_TASK BRIEF_.
Copy, from the entries below, each line in which the string "quantRow" appears.

_DATA_.
/-- vtopk, one row: values to td and columns to tb, whose exact indices count only where they saturate. The
conversions of elements that are not written count too, into no block; of one that another core's column of td takes, the
decode alone counts here (R152). -/
def topRow (e : Env) (o : VT) (cf i : Nat) : RowOut :=
  let ord := topOrder e o cf i
  let n := dVCols (e.desc o.ta)
  let vals := (colsOf e o.td i).map (fun m =>
    let x := elAt e o cf i m
    (m, match ord[m]? with
      | some j => let v := x.conv o.ta i j; x.result v.1 v.2
      | none => x.exact .zero []))
  let idx := (colsOf e o.tb i).map (fun m =>
    let x := elAt e o cf i m
    let c := x.enc o.tb (.ofNat ((ord[m]?).getD n))
    (m, (c.1, c.2.filter (·.sat))))
  let rest := (ord.drop (dVCols (e.desc o.td))).flatMap (fun j =>
    (e.decode (fvRd e) o.ta i j).2 ++ [{ (topConv e o cf i j).2.cnt o.td 0 with again := true }])
  let away := ((List.range (dVCols (e.desc o.td))).filter (fun m => !(colsOf e o.td i).contains m)).flatMap (fun m =>
    match ord[m]? with
    | some j => (e.decode (fvRd e) o.ta i j).2
    | none => [])
  mkRow e (fvRd e) (vals.map (fun x => (o.td, i, x.1, x.2.1)) ++ idx.map (fun x => (o.tb, i, x.1, x.2.1)))
    (vals.flatMap (fun x => x.2.2) ++ idx.flatMap (fun x => x.2.2) ++ rest ++ away) every

/-! ## Quantisation and status (R209, R211) -/

/-- The scale of one block (R209), rounded under FLUSH and SAT of fv (R146, R148). Log entry 78. -/
def quantScale (g : BitVec 18) (pow2 : Bool) (q : XVal) (l : List XVal) : XVal :=
  if l.any (fun v => v.isNan || v.isInf) then .nan
  else
    let amax := (l.map (·.abs)).foldl (fun a b => if a.lt b then b else a) .zero
    if amax.isZero || q.isZero then .zero
    else
      let r := amax.div q
      if pow2 then
        match r with
        | .fin _ n d =>
          let e := ilog2 n d
          let e := if (if 0 ≤ e then n = d * 2 ^ e.toNat else n * 2 ^ (-e).toNat = d) then e else e + 1
          .dyadic false 1 (max (-149) (min 127 e))
        | v => v
      else f32.val (roundF f32 { m := 3 } (govFlush g) (govSat g) r).code

/-- vquant, one row: scales without counts, then elements by the new scales. -/
def quantRow (e : Env) (o : VT) (i : Nat) : RowOut :=
  let d := e.desc o.td
  let rd := fvRd e
  let b := govBlk rd.g
  let vs := (List.range (dVCols d)).map (fun j => e.decode rd o.ta i j)
  let q := maxFinite (dFmt d) rd.g rd.cb
  let scs := (List.range (ceilDiv (dVCols d) b)).map (fun n => quantScale rd.g (bits o.flags 0 1 == 1) q (((vs.drop (n * b)).take b).map (·.1)))
  let code (s : XVal) : Nat := (roundF f32 rne false false s).code
  let els := (colsOf e o.td i).map (fun j =>
    let x := elAt e o 0 i j
    let c := encScaled (dFmt d) rd.g rd.cb x.mode (scs.getD (j / b) .zero) ((vs.getD j (.zero, [])).1)
    (j, c.code, x.cnt o.td c))
  mkRow e rd (scs.zipIdx.map (fun p => (o.td + 1, i, p.2, code p.1)) ++ els.map (fun x => (o.td, i, x.1, x.2.1)))
    (vs.flatMap (·.2) ++ els.map (fun x => x.2.2)) every

/-- Row 0 of vstat and mstat: the status word of `t`, cleared in the same read with `clr`. Log entry 67. -/
def statRow (e : Env) (td t : Nat) (clr : Bool) : RowOut :=
  let c := e.s.ctx e.core e.o.slot
  let vals := (statusValues (c.a.status t)).zipIdx
  let cols := colsOf e td 0
  { writes := (vals.filter (fun p => cols.contains p.2)).map (fun p => (td, 0, p.2, (rnd32 (.ofNat p.1)).toNat)),
    extra := fun s => if clr then s.updCtx e.core e.o.slot (fun c => c.apply e.o.seq (fun a => a.setStatus t 0)) else s }

/-! ## One row of every vector operation -/

/-- vtrans, one row: element (i, j) from (j, i) of ta. A block of ta counts as saturated with the first of its excess
escapes that this core's elements of td take (R152). -/
def transRow (e : Env) (o : VT) (i : Nat) : RowOut :=
  let rd := fvRd e
  let cnts (i j : Nat) : List Cnt := (e.decode rd o.ta j i).2
  let l := (colsOf e o.td i).map (fun j =>
    let v := e.decode rd o.ta j i
    let again (c : Cnt) : Bool := c.oflow && (List.range i).any (fun h => (colsOf e o.td h).contains j && (cnts h j).any (fun b => b.oflow && b.blk == c.blk))
    (j, (elAt e o 0 i j).exact v.1 (v.2.map (fun c => { c with again := again c }))))
  mkRow e rd (l.map (fun x => (o.td, i, x.1, x.2.1))) (l.flatMap (fun x => x.2.2)) every

/-- Progress row i of a vector operation; none for any other instruction. -/
def vecRow (e : Env) (i : Nat) : Option RowOut :=
  let ew (o : VT) (cf : Nat) (f : El → Conv) : Option RowOut := some (rowBy e o cf i (colsOf e o.td i) every f)
  match e.o.ins with
  | .tclr _ o => some (clrRow e o i)
  | .vadd _ cf o => ew o cf (fun x => x.op2 (fun a b => a.add b x.rdn))
  | .vsub _ cf o => ew o cf (fun x => x.op2 (fun a b => a.sub b x.rdn))
  | .vmul _ cf o => ew o cf (fun x => x.op2 XVal.mul)
  | .vfma _ cf o => ew o cf (fun x => x.op3 (fun a b c => (a.mul b).add c x.rdn))
  | .vfms _ cf o => ew o cf (fun x => x.op3 (fun a b c => (a.mul b).sub c x.rdn))
  | .vfnma _ cf o => ew o cf (fun x => x.op3 (fun a b c => (a.mul b).neg.add c x.rdn))
  | .vmin _ cf o => ew o cf (fun x => x.op2 XVal.min)
  | .vmax _ cf o => ew o cf (fun x => x.op2 XVal.max)
  | .vabs _ cf o => ew o cf (fun x => x.op1 XVal.abs)
  | .vneg _ cf o => ew o cf (fun x => x.op1 XVal.neg)
  | .vclamp _ cf o => ew o cf (fun x => x.op3 (fun a b c => (a.max b).min c))
  | .vsel _ cf o => ew o cf (fun x =>
      let a := x.c 0
      let b := x.c 1
      let c := x.d 2
      x.result (if c.1.isZero then b.1 else a.1) (a.2 ++ b.2 ++ c.2))
  | .vcmp _ cf o => ew o cf (fun x => x.op2 (fun a b => truth (vcond (bits o.flags 0 3) a b)))
  | .vand _ cf o => ew o cf (fun x => x.bits2 (fun a b => a &&& b))
  | .vor _ cf o => ew o cf (fun x => x.bits2 (fun a b => a ||| b))
  | .vxor _ cf o => ew o cf (fun x => x.bits2 (fun a b => a ^^^ b))
  | .vnot _ cf o => ew o cf (fun x => x.bits1 (fun a => 255 - a))
  | .vshl _ cf o => ew o cf (fun x => x.shift (fun a n => pat8 a * 2 ^ n % 256) (fun _ => 0))
  | .vshr _ cf o => ew o cf (fun x => x.shift (fun a n => pat8 a / 2 ^ n) (fun _ => 0))
  | .vsra _ cf o => ew o cf (fun x => x.shift (fun a n => ((a.trunc / 2 ^ n) % 256).toNat) x.fill)
  | .vmov _ o => some (movRow e o i)
  | .vbcast _ o =>
    (match bits o.flags 0 2 with
     | 0 => some (sharedRow (fun i => rowBy e o 0 i (colsOf e o.td i) every (fun x => x.move o.ta 0 0)) i)
     | 1 => some (sharedRow (fun i => rowBy e o 0 i (colsOf e o.td i) every (fun x => x.move o.ta 0 x.j)) i)
     | _ => some (rowBy e o 0 i (colsOf e o.td i) every (fun x => x.move o.ta i 0)))
  | .viota _ cf o => ew o cf (fun x =>
      x.result (.ofNat (match bits o.flags 0 2 with
        | 0 => x.j
        | 1 => x.i
        | _ => x.i * dVCols (e.desc o.td) + x.j)) [])
  | .vcvt _ o => ew o 0 (fun x => let a := x.d 0; x.exact a.1 a.2)
  | .vrcp _ cf o => ew o cf (fun x => x.op1 xrcp)
  | .vrsq _ cf o => ew o cf (fun x => x.op1 xrsq)
  | .vrcpf _ cf o => ew o cf (fun x => x.op2 (xrcpf x.rdn))
  | .vrsqf _ cf o => ew o cf (fun x => x.op2 (xrsqf x.rdn))
  | .vexp2 _ cf o => ew o cf (fun x => x.fun? .exp2)
  | .vlog2 _ cf o => ew o cf (fun x => x.fun? .log2)
  | .vtanh _ cf o => ew o cf (fun x => x.fun? .tanh)
  | .vlgst _ cf o => ew o cf (fun x => x.fun? .lgst)
  | .vsqrt _ cf o => ew o cf (fun x => x.op1 xsqrt)
  | .vrsum _ cf o => some (rowReduce e o cf i El.sum (fun _ => .zero))
  | .vcsum _ cf o => some (colReduce e o cf El.sum (fun _ => .zero))
  | .vrmax _ cf o => some (rowReduce e o cf i (fun _ => XVal.max) El.least)
  | .vcmax _ cf o => some (colReduce e o cf (fun _ => XVal.max) El.least)
  | .vrmin _ cf o => some (rowReduce e o cf i (fun _ => XVal.min) El.most)
  | .vcmin _ cf o => some (colReduce e o cf (fun _ => XVal.min) El.most)
  | .vrarg _ cf o => some (rowBy e o cf i ((colsOf e o.td i).filter (· == 0)) every (fun x => x.arg (bits o.flags 0 1 == 1)))
  | .vscan _ cf o => ew o cf (fun x => x.upto (upTo o x.j) (fun m => (x.i, m)))
  | .vcscan _ cf o =>
    some (sharedRow (fun i => rowBy e o cf i (colsOf e o.td i) every (fun x => x.upto (upTo o x.i) (fun m => (m, x.j)))) i)
  | .vtrans _ o => some (transRow e o i)
  | .vperm _ o => ew o 0 (fun x => x.pick (x.src o.tb x.i x.j) (dCols (e.desc o.ta)) (fun n => (x.i, n)))
  | .vgath _ o =>
    some (sharedRow (fun i => rowBy e o 0 i (colsOf e o.td i) every (fun x =>
      x.pick (x.src o.tb x.i 0) (dRows (e.desc o.ta)) (fun n => (n, x.j)))) i)
  | .vscat _ o => some (sharedRow (scatOut e o) i)
  | .vpack _ o => ew o 0 (fun x => x.move (if x.j % 2 = 0 then o.ta else o.tb) x.i (x.j / 2))
  | .vunpk _ o => ew o 0 (fun x => x.move o.ta x.i (2 * x.j + bits o.flags 0 1))
  | .vtopk _ cf o => some (topRow e o cf i)
  | .vquant _ o => some (quantRow e o i)
  | .vdeq _ o => ew o 0 (fun x =>
      let a := x.src o.ta x.i x.j
      let b := x.src o.tb x.i (x.j / 2 ^ (bits o.flags 0 3 + 4))
      x.exact (a.1.mul b.1) (a.2 ++ b.2))
  | .vscal _ cf o => ew o cf (fun x =>
      let a := x.c 0
      let b := x.d 1
      x.result (if b.1.isNan then .nan else scale2 a.1 (scaleExp b.1)) (a.2 ++ b.2))
  | .vstat _ o => some (statRow e o.td o.ta (bits o.flags 0 1 == 1))
  | _ => none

_RESULT_.
def quantRow (e : Env) (o : VT) (i : Nat) : RowOut :=
  | .vquant _ o => some (quantRow e o i)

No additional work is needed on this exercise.